*** Opening of Information shown ***

-- ==== Sys2Proof/Machine/Boundary.lean ====
section
/-! DEFINITION. Steps at a context's boundary (R33, R115, R264, R266, R357), sysreg writes as steps of their own, the steps of
the memory machine (R86, R87, R295), barriers, the debug module (R358) and soft errors (R283–R286). -/

namespace Sys2Proof.Machine

/-! ### Boundaries -/

/-- A context is on and its core is not halted. -/
def mayAct (s : State) (c : CoreId) (j : CtxId) : Bool := (ctxAt s c j).run == .on && !(coreAt s c).dbg.halt
/-- An annulled word advances the queue with no effect and no trace record (R115, R359). -/
def annul (s : State) (c : CoreId) (j : CtxId) (stl : Stl) : State :=
  if (ctxAt s c j).run == .on && (ctxAt s c j).nul.getLsbD 0 then advance s c j stl none false id else s
/-- ANNULLED_STEP: An annulled word of the issuing context advances its queue (R115). -/
def execAnnulledStep (stl : Stl) (s : State) : Out := .next (annul s s.cur.1 s.cur.2 stl)

/-- Breakpoint i of a core names the instruction at an address (Table 21.5). -/
def bpNames (k : Core) (pc : Word) (i : Fin 4) : Bool :=
  let b := k.dbg.bp.get i
  b.getLsbD 0 && pc == (b &&& ~~~3#64)
/-- An instruction at BPk has reached PC and is not annulled: Breakpoint, or a halt (R357). A Trap that is due comes before it (R263). -/
def breakAt (s : State) (c : CoreId) (j : CtxId) (i : Fin 4) : State :=
  let t := ctxAt s c j
  if t.run == .on && !midway t && t.trapDue.isNone && !t.nul.getLsbD 0 && !t.bpPass && bpNames (coreAt s c) t.pc.addr i then
    match debugMatch (coreAt s c) (1 + i.val) t.pc.addr with
    | .fault f => raiseTrap s c j f
    | _ => haltCore s c j
  else s
/-- BREAKPOINT_MATCH: An instruction at BPk reaches PC (R357). -/
def execBreakpointMatch (c : CoreId) (j : CtxId) (k : Fin 4) (s : State) : Out :=
  .next (if mayAct s c j then breakAt s c j k else s)
/-- A context may meet a trap of a cause: it is on and at a boundary; an Interrupt is delivered to ctx0 alone, in S mode only with
IE = 1 (R266), and a Power Stop is held in S mode (R267, R326). -/
def mayTrap (t : Ctx) (j : CtxId) (cause : Cause) : Bool :=
  t.run == .on && !midway t && !(stPriv t && cause == .powerStop) &&
    !(cause == .interrupt && (j.val != 0 || (stPriv t && !stIe t)))
/-- TRAP_ENTRY: The context enters its handler, where its mode lets it take the trap (R264, R267); a trap that it cannot meet leaves the
state as it is (log 3). -/
def execTrapEntry (c : CoreId) (j : CtxId) (t : TrapInfo) (s : State) : Out :=
  .next (if mayTrap (ctxAt s c j) j t.cause then raiseTrap s c j t else s)

/-- ctx0 takes an Interrupt at this boundary (R266): after a Trap that is due (R263), not within an MZERO or a WFI, and not while its core
is halted, where it waits until HALT clears (R358). -/
def interruptible (s : State) (c : CoreId) : Bool :=
  let t := ctxAt s c 0
  t.run == .on && !midway t && t.trapDue.isNone && (!stPriv t || stIe t) && interruptPending s (coreAt s c) && !(coreAt s c).dbg.halt
/-- ctx0 takes an Interrupt: SUB is the lowest pending enabled source (R263); a wake event for the core (R161). -/
def takeInterrupt (s : State) (c : CoreId) : State :=
  if !interruptible s c then s else
  let k := coreAt s c
  let timer := k.ienab.getLsbD 0 && decide (k.tcmp.toNat ≤ s.ns)
  raiseTrap (modCore (withdraw s c) c wakeSleepers) c 0 ⟨.interrupt, if timer then 0#8 else 1#8, false, false, ipendOf s k⟩
/-- INTERRUPT: ctx0 recognises a pending enabled interrupt (R266). -/
def execInterrupt (c : CoreId) (s : State) : Out := .next (takeInterrupt s c)

/-- A notice for a halted core waits in its debug module (R358). -/
def queueNotice (e : DebugEvent) (k : Core) : Core := { k with dbg := { k.dbg with queued := k.dbg.queued ++ [e] } }
/-- A doorbell reaches a core: dropped while no team is bound (R352). -/
def ringDoor (k : Core) : Core :=
  if k.team.isNone then k else if k.dbg.halt then queueNotice .door k else { k with door := true }
/-- DOORBELL_WRITE: A write to the doorbell of a physical core (R352). -/
def execDoorbellWrite (c : CoreId) (s : State) : Out := .next (modCore s c ringDoor)

/-! ### Sysreg writes (R23, R44, R56, R147, R262, R268) -/

/-- What a SYSW of number `n` writes, as a step of the issuing context. -/
def writeSys (n : Nat) (v : Word) (s : State) : Out :=
  let c := s.cur.1
  let j := s.cur.2
  .next (if (ctxAt s c j).run == .on && sysLegal (inS s) n && !bmaskBusy (coreAt s c) n then
      modCtx (undiscard (sysWrite s c j n v) c j) c j (sysWriteLoop n v)
    else s)
/-- IPEND_WRITE: The issuing context writes IPEND (R268). -/
def execIpendWrite (v : Word) (s : State) : Out := writeSys 0x804 v s
/-- STATUS_WRITE: The issuing context writes STATUS (R262). -/
def execStatusWrite (v : Word) (s : State) : Out := writeSys 0x000 v s
/-- LOOP_STATE_WRITE: The issuing context writes LC or LBLK (R147). -/
def execLoopStateWrite (lblk : Bool) (v : Word) (s : State) : Out := writeSys (if lblk then 0x011 else 0x010) v s
/-- ALLOW_WRITE: The issuing context writes ALLOW (R23). -/
def execAllowWrite (v : Word) (s : State) : Out := writeSys 0x021 v s
/-- BMASK_WRITE: The issuing context writes BMASKk (R23). -/
def execBmaskWrite (k : BitVec 3) (v : Word) (s : State) : Out := writeSys (0x028 + k.toNat) v s
/-- PEERMASK_WRITE: The issuing context writes PEERMASK (R44). -/
def execPeermaskWrite (v : Word) (s : State) : Out := writeSys 0x030 v s
/-- BWPHASE_WRITE: The issuing context writes BWPHASE (R56). -/
def execBwphaseWrite (v : Word) (s : State) : Out := writeSys 0x031 v s

/-! ### Stops (R33) -/

/-- A context stops for a pending request: at once, at the header it has just consumed, or where it waits. -/
def stopCtx (s : State) (c : CoreId) (j : CtxId) : State :=
  let t := ctxAt s c j
  if !stopDue s c j then s
  else if !stNd t then stopDiscardable s c j
  else if t.wait != .none then stopAs s c j .atWait
  else s
/-- CONTEXT_STOP: A context stops for a pending request (R33). -/
def execContextStop (c : CoreId) (j : CtxId) (s : State) : Out :=
  .next (if (coreAt s c).dbg.halt then s else stopCtx s c j)
/-- A stop request reaches a core. A migration asked for during a pre-emption is dropped, and a pre-emption drops a pending
migration (Table 18.6). -/
def applyStop (r : StopReq) (k : Core) : Core :=
  match r, k.stopReq with
  | .migrate _, .preempt => k
  | .preempt, .migrate _ => { k with stopReq := .preempt, frozen := false }
  | r, _ => { k with stopReq := r }
/-- The same, or a notice if the core is halted (R358). -/
def requestStop (r : StopReq) (k : Core) : Core := if k.dbg.halt then queueNotice (.stop r) k else applyStop r k
/-- A core's sensor reads, in steps of 0.5 °C: from 105 °C on the core's clock is held at 1.6 GHz (R336). -/
def senseHeat (reads : Nat) (k : Core) : Core := { k with temp := reads, hot := decide (210 ≤ reads) }
/-- The core of a reading takes it. -/
def senseCore (s : State) (h : CoreHeat) : State := modCore s h.core (senseHeat h.reads)
/-- THERMAL_CLOCK_LIMIT: A core's sensor reads; from 105 °C its clock is 1.6 GHz (R336). -/
def execThermalClockLimit (c : CoreHeat) (s : State) : Out := .next (senseCore s c)

/-! ### Barriers, waves, sleep -/
/-- BARRIER_GENERATION_COMPLETE: The generation of c on channel k completes (R26). -/
def execBarrierGenerationComplete (c : CoreId) (k : BitVec 3) (s : State) : Out := .next (completeGeneration s c k)
/-- QUIESCENCE_WAVE: A wave of the team of c (R29). -/
def execQuiescenceWave (c : CoreId) (s : State) : Out := .next (wave s c)
/-- SLEEP_TIMEOUT: A sleeping context resumes (R161). -/
def execSleepTimeout (c : CoreId) (j : CtxId) (s : State) : Out :=
  .next (modCtx s c j fun t => match t.wait with
    | .sleep dl _ => { t with wait := .sleep dl true }
    | _ => t)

*** Close of Information shown ***

> Task prompt
Scan the records for the string "where" and show every line that contains it.

> Written response
/-- TRAP_ENTRY: The context enters its handler, where its mode lets it take the trap (R264, R267); a trap that it cannot meet leaves the
is halted, where it waits until HALT clears (R358). -/
/-- A context stops for a pending request: at once, at the header it has just consumed, or where it waits. -/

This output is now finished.